=== Excerpted records ===
def FVal.mul (a b : FVal) : FVal :=
  match a, b with
  | .nan, _ => .nan
  | _, .nan => .nan
  | .inf s, .inf t => .inf (s != t)
  | .inf s, .fin t m _ => if m = 0 then .nan else .inf (s != t)
  | .fin s m _, .inf t => if m = 0 then .nan else .inf (s != t)
  | .fin s m e, .fin t n k => .fin (s != t) (m * n) (e + k)

/-- The signed integer (−1)^s m 2^(e − q), for q ≤ e. -/
def FVal.intAt (v : FVal) (q : Int) : Int :=
  match v with
  | .fin s m e => if s then -(m * 2 ^ (e - q).toNat : Int) else (m * 2 ^ (e - q).toNat : Int)
  | _ => 0

def FVal.isNan (v : FVal) : Bool := v == .nan
def FVal.isInf (s : Bool) (v : FVal) : Bool := v == .inf s

/-- A zero of sign s. -/
def FVal.isZero (s : Bool) (v : FVal) : Bool :=
  match v with
  | .fin t m _ => m == 0 && t == s
  | _ => false

def FVal.expo (v : FVal) : Int :=
  match v with
  | .fin _ _ e => e
  | _ => 0

/-- The exact value of a signed integer times 2^q. -/
def ofIntExp (x : Int) (q : Int) : FVal := .fin (decide (x < 0)) x.natAbs q

/-- The exact sum of a list, with NaN, infinities and zero signs by R55 and R60; `rd` is rounding mode RD. -/
def fsum (l : List FVal) (rd : Bool) : FVal :=
  if l.any FVal.isNan then .nan
  else if l.any (FVal.isInf true) then (if l.any (FVal.isInf false) then .nan else .inf true)
  else if l.any (FVal.isInf false) then .inf false
  else
    let q := l.foldl (fun q v => min q v.expo) 0
    let x := (l.map fun v => v.intAt q).sum
    if x = 0 then (if l.all (FVal.isZero true) then .fin true 0 0 else if l.all (FVal.isZero false) then .fin false 0 0 else .fin rd 0 0)
    else ofIntExp x q

/-- a < b for values that are no NaN; `zs` orders −0 below +0 (R219). -/
def FVal.lt (zs : Bool) (a b : FVal) : Bool :=
  match a, b with
  | .nan, _ => false
  | _, .nan => false
  | .inf s, .inf t => s && !t
  | .inf s, .fin _ _ _ => s
  | .fin _ _ _, .inf t => !t
  | .fin s m e, .fin t n k =>
      if m = 0 ∧ n = 0 then zs && s && !t
      else
        let q := min e k
        decide ((FVal.fin s m e).intAt q < (FVal.fin t n k).intAt q)

/-- a = b as numbers: −0 equals +0. -/
def FVal.eqv (a b : FVal) : Bool := !a.isNan && !b.isNan && !a.lt false b && !b.lt false a

/-! ### Integers -/

/-- Round a value to an integer under a mode, ±∞ and NaN apart. -/
def roundInt (r : Rnd) (s : Bool) (m : Nat) (e : Int) : Int :=
  let n := roundAt r s m e 0 0
  if s then -(n : Int) else n

/-! ### Random bits (R59) -/

/-- One step of a thread's generator: the new state. -/
def nextSeed (s : DWord) : DWord :=
  let s := if s = 0 then 0x9E3779B97F4A7C15 else s
  let s := s ^^^ (s <<< 13)
  let s := s ^^^ (s >>> 7)
  s ^^^ (s <<< 17)
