def signOp (s : State) (h : Hdr) (o : MmaOp) (sparse : Bool) : Host.Outcome State Fault Refusal :=
  issue s h (o.row0.names 1 ++ o.col0.names 1 ++ o.k0.names 1 ++ tNames o.ta ++ tNames o.tb ++ [.a o.acc.toNat]) [] fun w x =>
    if w.d.cur.stamped then .wait w x (.cont []) []
    else
      let jr := sget w.blk.joins o.j.toNat Join.idle
      let ts := x.map fun l => 32 * w.g.gidx + l
      let own := w.d.cur.word
      if jr.st ≠ .armed ∨ ts.any fun t => !jr.declared.contains t || jr.signed.contains t then .trap cJ_NOTDECL 0
      else if !w.engineReady eMatrix then w.engineWait eMatrix
      else
        let same := jr.signed.isEmpty || sigWord jr.word.toNat == sigWord own
        let signed := jr.signed ++ ts
        if jr.declared.all signed.contains then
          -- J_MISMATCH stands between the range checks and the translation of the operation (R188, classes 5 to 7)
          match w.mmaChecks o sparse (x.headD 0) with
          | .error f => if f.rank < 6 || same then .xlate f.cause f.addr else .trap cJ_MISMATCH 0
          | .ok e =>
              if !same then .trap cJ_MISMATCH 0
              else if w.resvFull then .hold
              else
                let blk := w.g.blk
                let slots := w.slot :: (((signed.map fun t => blk + t / 32).eraseDups).filter fun k => k != w.slot)
                let word := if jr.signed.isEmpty then BitVec.ofNat 128 own else jr.word
                let w := w.updB fun b =>
                  { b with joins := sset b.joins o.j.toNat { jr with signed := signed, word := word, st := .issued } }
                .ok ((w.enterResv { e with slots := slots }).releaseSigners blk jr.signed) []
        else
          let word : QWord := if jr.signed.isEmpty then BitVec.ofNat 128 own else if same then jr.word else 0
          .wait (w.updB fun b => { b with joins := sset b.joins o.j.toNat { jr with signed := signed, word := word } }) x
            (.cont []) []

def execMma (h : Hdr) (o : MmaOp) (s : State) := signOp s h o false
def execSmma (h : Hdr) (o : MmaOp) (s : State) := signOp s h o true

/-! ### mx.ld, mx.zero, mx.st (R273, R274) -/

def execMxLd (h : Hdr) (acc : BitVec 3) (sp : Bool) (row0 col0 : Opnd) (tr : BitVec 4) (s : State) :
    Host.Outcome State Fault Refusal :=
  issue s h (row0.names 1 ++ (if sp then [] else col0.names 1) ++ tNames tr ++ [.a acc.toNat]) [] fun w x =>
    let l := x.headD 0
    let r := w.g.readT tr.toNat
    let f := tileOf r
    let row := (w.op32 l row0).toNat
    if recBad r || f.ty != .f32 || f.trows != 64 || f.tcols != 64 then .trap cTREC_BAD 0
    else if sp && row % 16 != 0 then .trap cMISALIGN row
    else if sp && w.spadOver row f.size then .trap cSPAD_RANGE row
    else
      match w.operand f sp row (w.op32 l col0).toNat with
      | .error e => .xlate e.cause e.addr
      | .ok bs =>
          if !w.engineReady eMatrix || w.resvFull then w.engineWait eMatrix
          else
            .ok (w.enterResv { w.newOp .mtx (.mxLd acc.toNat) with
              waits := true, parts := bufAll bs, spr := if sp then f.ranges row else [] }) []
===
**Task brief**
Your response should consist of the full listing, repeated exactly.

**Response to this exercise**
def FVal.mul (a b : FVal) : FVal :=
  match a, b with
  | .nan, _ => .nan
  | _, .nan => .nan
  | .inf s, .inf t => .inf (s != t)
  | .inf s, .fin t m _ => if m = 0 then .nan else .inf (s != t)
  | .fin s m _, .inf t => if m = 0 then .nan else .inf (s != t)
  | .fin s m e, .fin t n k => .fin (s != t) (m * n) (e + k)

/-- The signed integer (−1)^s m 2^(e − q), for q ≤ e. -/
def FVal.intAt (v : FVal) (q : Int) : Int :=
  match v with
  | .fin s m e => if s then -(m * 2 ^ (e - q).toNat : Int) else (m * 2 ^ (e - q).toNat : Int)
  | _ => 0

def FVal.isNan (v : FVal) : Bool := v == .nan
def FVal.isInf (s : Bool) (v : FVal) : Bool := v == .inf s

/-- A zero of sign s. -/
def FVal.isZero (s : Bool) (v : FVal) : Bool :=
  match v with
  | .fin t m _ => m == 0 && t == s
  | _ => false

def FVal.expo (v : FVal) : Int :=
  match v with
  | .fin _ _ e => e
  | _ => 0

/-- The exact value of a signed integer times 2^q. -/
def ofIntExp (x : Int) (q : Int) : FVal := .fin (decide (x < 0)) x.natAbs q

/-- The exact sum of a list, with NaN, infinities and zero signs by R55 and R60; `rd` is rounding mode RD. -/
def fsum (l : List FVal) (rd : Bool) : FVal :=
  if l.any FVal.isNan then .nan
  else if l.any (FVal.isInf true) then (if l.any (FVal.isInf false) then .nan else .inf true)
  else if l.any (FVal.isInf false) then .inf false
  else
    let q := l.foldl (fun q v => min q v.expo) 0
    let x := (l.map fun v => v.intAt q).sum
    if x = 0 then (if l.all (FVal.isZero true) then .fin true 0 0 else if l.all (FVal.isZero false) then .fin false 0 0 else .fin rd 0 0)
    else ofIntExp x q

/-- a < b for values that are no NaN; `zs` orders −0 below +0 (R219). -/
def FVal.lt (zs : Bool) (a b : FVal) : Bool :=
  match a, b with
  | .nan, _ => false
  | _, .nan => false
  | .inf s, .inf t => s && !t
  | .inf s, .fin _ _ _ => s
  | .fin _ _ _, .inf t => !t
  | .fin s m e, .fin t n k =>
      if m = 0 ∧ n = 0 then zs && s && !t
      else
        let q := min e k
        decide ((FVal.fin s m e).intAt q < (FVal.fin t n k).intAt q)

/-- a = b as numbers: −0 equals +0. -/
def FVal.eqv (a b : FVal) : Bool := !a.isNan && !b.isNan && !a.lt false b && !b.lt false a

/-! ### Integers -/

/-- Round a value to an integer under a mode, ±∞ and NaN apart. -/
def roundInt (r : Rnd) (s : Bool) (m : Nat) (e : Int) : Int :=
  let n := roundAt r s m e 0 0
  if s then -(n : Int) else n

/-! ### Random bits (R59) -/

/-- One step of a thread's generator: the new state. -/
def nextSeed (s : DWord) : DWord :=
  let s := if s = 0 then 0x9E3779B97F4A7C15 else s
  let s := s ^^^ (s <<< 13)
  let s := s ^^^ (s >>> 7)
  s ^^^ (s <<< 17)
def signOp (s : State) (h : Hdr) (o : MmaOp) (sparse : Bool) : Host.Outcome State Fault Refusal :=
  issue s h (o.row0.names 1 ++ o.col0.names 1 ++ o.k0.names 1 ++ tNames o.ta ++ tNames o.tb ++ [.a o.acc.toNat]) [] fun w x =>
    if w.d.cur.stamped then .wait w x (.cont []) []
    else
      let jr := sget w.blk.joins o.j.toNat Join.idle
      let ts := x.map fun l => 32 * w.g.gidx + l
      let own := w.d.cur.word
      if jr.st ≠ .armed ∨ ts.any fun t => !jr.declared.contains t || jr.signed.contains t then .trap cJ_NOTDECL 0
      else if !w.engineReady eMatrix then w.engineWait eMatrix
      else
        let same := jr.signed.isEmpty || sigWord jr.word.toNat == sigWord own
        let signed := jr.signed ++ ts
        if jr.declared.all signed.contains then
          -- J_MISMATCH stands between the range checks and the translation of the operation (R188, classes 5 to 7)
          match w.mmaChecks o sparse (x.headD 0) with
          | .error f => if f.rank < 6 || same then .xlate f.cause f.addr else .trap cJ_MISMATCH 0
          | .ok e =>
              if !same then .trap cJ_MISMATCH 0
              else if w.resvFull then .hold
              else
                let blk := w.g.blk
                let slots := w.slot :: (((signed.map fun t => blk + t / 32).eraseDups).filter fun k => k != w.slot)
                let word := if jr.signed.isEmpty then BitVec.ofNat 128 own else jr.word
                let w := w.updB fun b =>
                  { b with joins := sset b.joins o.j.toNat { jr with signed := signed, word := word, st := .issued } }
                .ok ((w.enterResv { e with slots := slots }).releaseSigners blk jr.signed) []
        else
          let word : QWord := if jr.signed.isEmpty then BitVec.ofNat 128 own else if same then jr.word else 0
          .wait (w.updB fun b => { b with joins := sset b.joins o.j.toNat { jr with signed := signed, word := word } }) x
            (.cont []) []

def execMma (h : Hdr) (o : MmaOp) (s : State) := signOp s h o false
def execSmma (h : Hdr) (o : MmaOp) (s : State) := signOp s h o true

/-! ### mx.ld, mx.zero, mx.st (R273, R274) -/

def execMxLd (h : Hdr) (acc : BitVec 3) (sp : Bool) (row0 col0 : Opnd) (tr : BitVec 4) (s : State) :
    Host.Outcome State Fault Refusal :=
  issue s h (row0.names 1 ++ (if sp then [] else col0.names 1) ++ tNames tr ++ [.a acc.toNat]) [] fun w x =>
    let l := x.headD 0
    let r := w.g.readT tr.toNat
    let f := tileOf r
    let row := (w.op32 l row0).toNat
    if recBad r || f.ty != .f32 || f.trows != 64 || f.tcols != 64 then .trap cTREC_BAD 0
    else if sp && row % 16 != 0 then .trap cMISALIGN row
    else if sp && w.spadOver row f.size then .trap cSPAD_RANGE row
    else
      match w.operand f sp row (w.op32 l col0).toNat with
      | .error e => .xlate e.cause e.addr
      | .ok bs =>
          if !w.engineReady eMatrix || w.resvFull then w.engineWait eMatrix
          else
            .ok (w.enterResv { w.newOp .mtx (.mxLd acc.toNat) with
              waits := true, parts := bufAll bs, spr := if sp then f.ranges row else [] }) []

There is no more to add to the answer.